------ Material to process ------
/-- The registers of block UBVOR (R485). -/
def rowsUbvor : List RegRow := [
  ⟨"UBVOR.THRESH", 0x60000, 1, 0x1000000, 1, 8, 0xffffffff, 0x0, 0x0, 0x0, 0x0, 0x24b0c4dc⟩,
  ⟨"UBVOR.QUAL", 0x60008, 1, 0x1000000, 1, 8, 0xffffffffffff, 0x0, 0x0, 0x0, 0x0, 0x800001000⟩,
  ⟨"UBVOR.RETRY", 0x60010, 1, 0x1000000, 1, 8, 0xffffffffffff, 0x0, 0x0, 0x0, 0x0, 0x7d0001408⟩,
  ⟨"UBVOR.AGE", 0x60018, 1, 0x1000000, 1, 8, 0xffffffffffff, 0x0, 0x0, 0x0, 0x0, 0x2d096003c⟩,
  ⟨"UBVOR.PCFG", 0x60100, 12, 0x80, 1, 8, 0xffff001f, 0x0, 0x60, 0x0, 0x0, 0x0⟩,
  ⟨"UBVOR.PSTAT", 0x60108, 12, 0x80, 1, 8, 0x0, 0x0, 0x0, 0xffff1fff, 0x0, 0x0⟩,
  ⟨"UBVOR.LANEMAP", 0x60110, 12, 0x80, 1, 8, 0x0, 0x0, 0x0, 0xffffffffffffffff, 0x0, 0xfedcba9876543210⟩,
  ⟨"UBVOR.RXP_LO", 0x60118, 12, 0x80, 1, 8, 0x0, 0x0, 0x0, 0xffffffffffffffff, 0x0, 0x8080808080808080⟩,
  ⟨"UBVOR.RXP_HI", 0x60120, 12, 0x80, 1, 8, 0x0, 0x0, 0x0, 0xffffffffffffffff, 0x0, 0x8080808080808080⟩,
  ⟨"UBVOR.LSP_LO", 0x60128, 12, 0x80, 1, 8, 0x0, 0x0, 0x0, 0xffffffffffffffff, 0x0, 0x8080808080808080⟩,
  ⟨"UBVOR.LSP_HI", 0x60130, 12, 0x80, 1, 8, 0x0, 0x0, 0x0, 0xffffffffffffffff, 0x0, 0x8080808080808080⟩,
  ⟨"UBVOR.BIAS_LO", 0x60138, 12, 0x80, 1, 8, 0x0, 0x0, 0x0, 0xffffffffffffffff, 0x0, 0x0⟩,
  ⟨"UBVOR.BIAS_HI", 0x60140, 12, 0x80, 1, 8, 0x0, 0x0, 0x0, 0xffffffffffffffff, 0x0, 0x0⟩,
  ⟨"UBVOR.REVP", 0x60148, 12, 0x80, 1, 8, 0x0, 0x0, 0x0, 0xff, 0x0, 0x80⟩,
  ⟨"UBVOR.CORR_SYM", 0x60150, 12, 0x80, 1, 8, 0x0, 0x0, 0x0, 0xffffffffffffffff, 0x0, 0x0⟩,
  ⟨"UBVOR.UNCORR_BLK", 0x60158, 12, 0x80, 1, 8, 0x0, 0x0, 0x0, 0xffffffffffffffff, 0x0, 0x0⟩,
  ⟨"UBVOR.TACK_FAIL", 0x60160, 12, 0x80, 1, 8, 0x0, 0x0, 0x0, 0xffffffffffffffff, 0x0, 0x0⟩,
  ⟨"UBVOR.RESEND", 0x60168, 12, 0x80, 1, 8, 0x0, 0x0, 0x0, 0xffffffffffffffff, 0x0, 0x0⟩,
  ⟨"UBVOR.DEGRADE", 0x60170, 12, 0x80, 1, 8, 0x0, 0x0, 0x0, 0xffffffffffffffff, 0x0, 0x0⟩,
  ⟨"UBVOR.DEAD", 0x60178, 12, 0x80, 1, 8, 0x0, 0x0, 0x0, 0xffffffffffffffff, 0x0, 0x0⟩]

/-- The registers of block ROUTE (R485). -/
def rowsRoute : List RegRow := [
  ⟨"ROUTE.ID", 0x70000, 1, 0x1000000, 1, 8, 0x8000000000003fff, 0x0, 0x0, 0x0, 0x8000000000003fff, 0x0⟩,
  ⟨"ROUTE.SHAPE", 0x70008, 1, 0x1000000, 1, 8, 0xffffff, 0x0, 0x0, 0x0, 0xffffff, 0x0⟩,
  ⟨"ROUTE.COORD", 0x70010, 1, 0x1000000, 1, 8, 0x0, 0x0, 0x0, 0xffffff, 0x0, 0x0⟩,
  ⟨"ROUTE.CTL", 0x70018, 1, 0x1000000, 1, 8, 0xff07, 0x0, 0x10000, 0x0, 0x5, 0xa002⟩,
  ⟨"ROUTE.GROUP_COMMIT", 0x70020, 1, 0x1000000, 1, 8, 0x0, 0x0, 0x1, 0x0, 0x0, 0x0⟩,
  ⟨"ROUTE.TSTAT", 0x70028, 1, 0x1000000, 1, 8, 0x0, 0x0, 0x0, 0x3ffff000f, 0x0, 0x0⟩,
  ⟨"ROUTE.DRAIN", 0x70030, 1, 0x1000000, 1, 8, 0xffffffff, 0x0, 0x0, 0x0, 0x0, 0x64000a⟩,
  ⟨"ROUTE.ARB", 0x70038, 1, 0x1000000, 1, 8, 0xffffff, 0x0, 0x0, 0x0, 0x0, 0x40408⟩,
  ⟨"ROUTE.BUF", 0x70040, 1, 0x1000000, 1, 8, 0x3fff, 0x0, 0x0, 0x0, 0x0, 0x2000⟩,
  ⟨"ROUTE.DROP_FIRST", 0x70048, 1, 0x1000000, 1, 8, 0x0, 0x8000000000000000, 0x0, 0x33fff, 0x0, 0x0⟩,
  ⟨"ROUTE.NOROUTE", 0x70050, 1, 0x1000000, 1, 8, 0x0, 0x0, 0x0, 0xffffffffffffffff, 0x0, 0x0⟩,
  ⟨"ROUTE.TTL_DROP", 0x70058, 1, 0x1000000, 1, 8, 0x0, 0x0, 0x0, 0xffffffffffffffff, 0x0, 0x0⟩,
  ⟨"ROUTE.QUAR_DROP", 0x70060, 1, 0x1000000, 1, 8, 0x0, 0x0, 0x0, 0xffffffffffffffff, 0x0, 0x0⟩,
  ⟨"ROUTE.MALFORMED", 0x70068, 1, 0x1000000, 1, 8, 0x0, 0x0, 0x0, 0xffffffffffffffff, 0x0, 0x0⟩,
  ⟨"ROUTE.CUT_PKTS", 0x70070, 1, 0x1000000, 1, 8, 0x0, 0x0, 0x0, 0xffffffffffffffff, 0x0, 0x0⟩,
  ⟨"ROUTE.LOCAL_DROP", 0x70078, 1, 0x1000000, 1, 8, 0x0, 0x0, 0x0, 0xffffffffffffffff, 0x0, 0x0⟩,
  ⟨"ROUTE.INJ0", 0x70080, 1, 0x1000000, 1, 8, 0x0, 0x0, 0x0, 0xffffffffffffffff, 0x0, 0x0⟩,
  ⟨"ROUTE.INJ1", 0x70088, 1, 0x1000000, 1, 8, 0x0, 0x0, 0x0, 0xffffffffffffffff, 0x0, 0x0⟩,
  ⟨"ROUTE.CONS0", 0x70090, 1, 0x1000000, 1, 8, 0x0, 0x0, 0x0, 0xffffffffffffffff, 0x0, 0x0⟩,
  ⟨"ROUTE.CONS1", 0x70098, 1, 0x1000000, 1, 8, 0x0, 0x0, 0x0, 0xffffffffffffffff, 0x0, 0x0⟩,
  ⟨"ROUTE.PORTATTR0", 0x700a0, 1, 0x1000000, 1, 8, 0xffffffffffff, 0x0, 0x0, 0x0, 0x0, 0x444433221100⟩,
  ⟨"ROUTE.PORTATTR1", 0x700a8, 1, 0x1000000, 1, 8, 0xffffffffffff, 0x0, 0x0, 0x0, 0x0, 0x444433221100⟩,
  ⟨"ROUTE.PLAN", 0x70100, 1, 0x1000000, 12, 8, 0x3f3fff, 0x0, 0x0, 0x0, 0x3f3fff, 0x0⟩,
  ⟨"ROUTE.NBR", 0x70180, 1, 0x1000000, 12, 8, 0x0, 0x0, 0x0, 0x1ff7fff, 0x0, 0x0⟩,
  ⟨"ROUTE.CREDIT_STALL", 0x70200, 1, 0x1000000, 12, 8, 0x0, 0x0, 0x0, 0xffffffffffffffff, 0x0, 0x0⟩,
  ⟨"ROUTE.TBL0", 0x74000, 1, 0x1000000, 2048, 8, 0x3f3f3f3f3f3f3f3f, 0x0, 0x0, 0x0, 0x0, 0xf0f0f0f0f0f0f0f⟩,
  ⟨"ROUTE.TBL1", 0x78000, 1, 0x1000000, 2048, 8, 0x3f3f3f3f3f3f3f3f, 0x0, 0x0, 0x0, 0x0, 0xf0f0f0f0f0f0f0f⟩]

/-- The registers of block HIF (R485). -/
def rowsHif : List RegRow := [
  ⟨"HIF.LINK", 0x80000, 1, 0x1000000, 1, 8, 0x0, 0x0, 0x0, 0xff, 0x0, 0x0⟩,
  ⟨"HIF.MEMERR", 0x80008, 1, 0x1000000, 1, 8, 0x0, 0x8000000000000000, 0x0, 0xffffffffffff, 0x0, 0x0⟩,
  ⟨"HIF.ERR_VEC", 0x80010, 1, 0x1000000, 1, 8, 0x7ff, 0x0, 0x0, 0x0, 0x0, 0x0⟩,
  ⟨"HIF.DM_ARB", 0x80018, 1, 0x1000000, 1, 8, 0xfffff, 0x0, 0x0, 0x0, 0x0, 0xc0064⟩,
  ⟨"HIF.DB_SNOOPS", 0x80020, 1, 0x1000000, 1, 8, 0x0, 0x0, 0x0, 0xffffffffffffffff, 0x0, 0x0⟩,
  ⟨"HIF.DB_SPURIOUS", 0x80028, 1, 0x1000000, 1, 8, 0x0, 0x0, 0x0, 0xffffffffffffffff, 0x0, 0x0⟩,
  ⟨"HIF.WIN_RD_HELD", 0x80030, 1, 0x1000000, 1, 8, 0x0, 0x0, 0x0, 0xffffffffffffffff, 0x0, 0x0⟩,
  ⟨"HIF.WIN_WR_DROP", 0x80038, 1, 0x1000000, 1, 8, 0x0, 0x0, 0x0, 0xffffffffffffffff, 0x0, 0x0⟩,
  ⟨"HIF.LINK_DOWN", 0x80040, 1, 0x1000000, 1, 8, 0x0, 0x0, 0x0, 0xffffffffffffffff, 0x0, 0x0⟩,
  ⟨"HIF.DB", 0x80800, 1, 0x1000000, 64, 8, 0x0, 0x0, 0x3ffffffff, 0x0, 0x0, 0x0⟩]

/-- The registers of block CTX (R485). -/
def rowsCtx : List RegRow := [
  ⟨"CTX.CFG", 0x100000, 64, 0x400, 1, 8, 0x3fffff1fffff0f, 0x0, 0x0, 0x0, 0x0, 0x10001b03e800⟩,
  ⟨"CTX.TT_BASE", 0x100008, 64, 0x400, 1, 8, 0xffffffffffffffff, 0x0, 0x0, 0x0, 0x0, 0x0⟩,
  ⟨"CTX.TT_COUNT", 0x100010, 64, 0x400, 1, 8, 0xffff, 0x0, 0x0, 0x0, 0x0, 0x0⟩,
  ⟨"CTX.DB_ADDR", 0x100018, 64, 0x400, 1, 8, 0xffffffffffffffff, 0x0, 0x0, 0x0, 0x0, 0x0⟩,
  ⟨"CTX.RING.BASE", 0x100020, 64, 0x400, 4, 16, 0xffffffffffffffff, 0x0, 0x0, 0x0, 0x0, 0x0⟩,
  ⟨"CTX.RING.CTL", 0x100028, 64, 0x400, 4, 16, 0x11f, 0x0, 0x0, 0xffffffff00000200, 0x0, 0x4⟩,
  ⟨"CTX.INT", 0x100060, 64, 0x400, 1, 8, 0x8ffff7ff, 0x0, 0x0, 0x0, 0x0, 0x8000a000⟩,
  ⟨"CTX.ERR", 0x100068, 64, 0x400, 1, 8, 0x0, 0x3, 0x0, 0x0, 0x0, 0x0⟩,
  ⟨"CTX.OWN_GAP", 0x100070, 64, 0x400, 1, 8, 0x0, 0x0, 0x0, 0xffffffffffffffff, 0x0, 0x0⟩,
  ⟨"CTX.NOTICE_LOST", 0x100078, 64, 0x400, 1, 8, 0x0, 0x0, 0x0, 0xffffffffffffffff, 0x0, 0x0⟩,
  ⟨"CTX.WAIT", 0x100080, 64, 0x400, 1, 8, 0x3f, 0x0, 0x0, 0x0, 0x0, 0x4⟩]

/-- The registers of block DM (R485). -/
def rowsDm : List RegRow := [
  ⟨"DM.CTL", 0x110000, 64, 0x100, 1, 8, 0x0, 0x0, 0x3, 0x0, 0x0, 0x0⟩,
  ⟨"DM.STAT", 0x110008, 64, 0x100, 1, 8, 0x0, 0x42, 0x0, 0x3d, 0x0, 0x0⟩,
  ⟨"DM.ERR_HADDR", 0x110010, 64, 0x100, 1, 8, 0x0, 0x0, 0x0, 0xffffffffffffffff, 0x0, 0x0⟩,
  ⟨"DM.ERR_DADDR", 0x110018, 64, 0x100, 1, 8, 0x0, 0x0, 0x0, 0xffffffffffff, 0x0, 0x0⟩,
  ⟨"DM.VEC", 0x110020, 64, 0x100, 1, 8, 0x7ff, 0x0, 0x0, 0x0, 0x0, 0x0⟩,
  ⟨"DM.TARGET", 0x110028, 64, 0x100, 1, 8, 0xffffffff, 0x0, 0x0, 0x0, 0x0, 0x0⟩,
  ⟨"DM.DONE", 0x110030, 64, 0x100, 1, 8, 0x0, 0x0, 0x0, 0xffffffff, 0x0, 0x0⟩,
  ⟨"DM.BYTES", 0x110038, 64, 0x100, 1, 8, 0x0, 0x0, 0x0, 0xffffffffffffffff, 0x0, 0x0⟩]

/-- Every block: base, size, rows (R484). -/
def regBlocks : List (Nat × Nat × List RegRow) := [
  (0x0, 0x1000, rowsId),
  (0x1000, 0x1000, rowsSetup),
  (0x2000, 0x1000, rowsRst),
  (0x3000, 0x1000, rowsSec),
  (0x4000, 0x1000, rowsMgmt),
  (0x5000, 0x1000, rowsTest),
  (0x10000, 0x1000, rowsClk),
  (0x11000, 0x1000, rowsOpp),
  (0x12000, 0x1000, rowsPwr),
  (0x13000, 0x1000, rowsBobbin),
  (0x20000, 0x1000, rowsStepcfg),
  (0x21000, 0x1000, rowsStepstat),
  (0x22000, 0x1000, rowsSstore),
  (0x23000, 0x1000, rowsTack),
  (0x24000, 0x1000, rowsLint),
  (0x25000, 0x1000, rowsColl),
  (0x26000, 0x1000, rowsSeam),
  (0x30000, 0x14000, rowsBay),
  (0x50000, 0x1000, rowsHbm),
  (0x60000, 0x1000, rowsUbvor),
  (0x70000, 0x10000, rowsRoute),
  (0x80000, 0x1000, rowsHif),
  (0x100000, 0x10000, rowsCtx),
  (0x110000, 0x4000, rowsDm)]

/-- The row of the register at address `a`, if a table names one there (R479, R485). -/
def regRow? (a : Nat) : Option RegRow :=
  match regBlocks.find? (fun b => b.1 ≤ a && a < b.1 + b.2.1) with
  | some b => b.2.2.find? (fun r => rowHas r a)
  | none => none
------
[Prompt]:
If a line of the data contains "regBlocks", copy it out.

[Exercise response]:
def regBlocks : List (Nat × Nat × List RegRow) := [
  match regBlocks.find? (fun b => b.1 ≤ a && a < b.1 + b.2.1) with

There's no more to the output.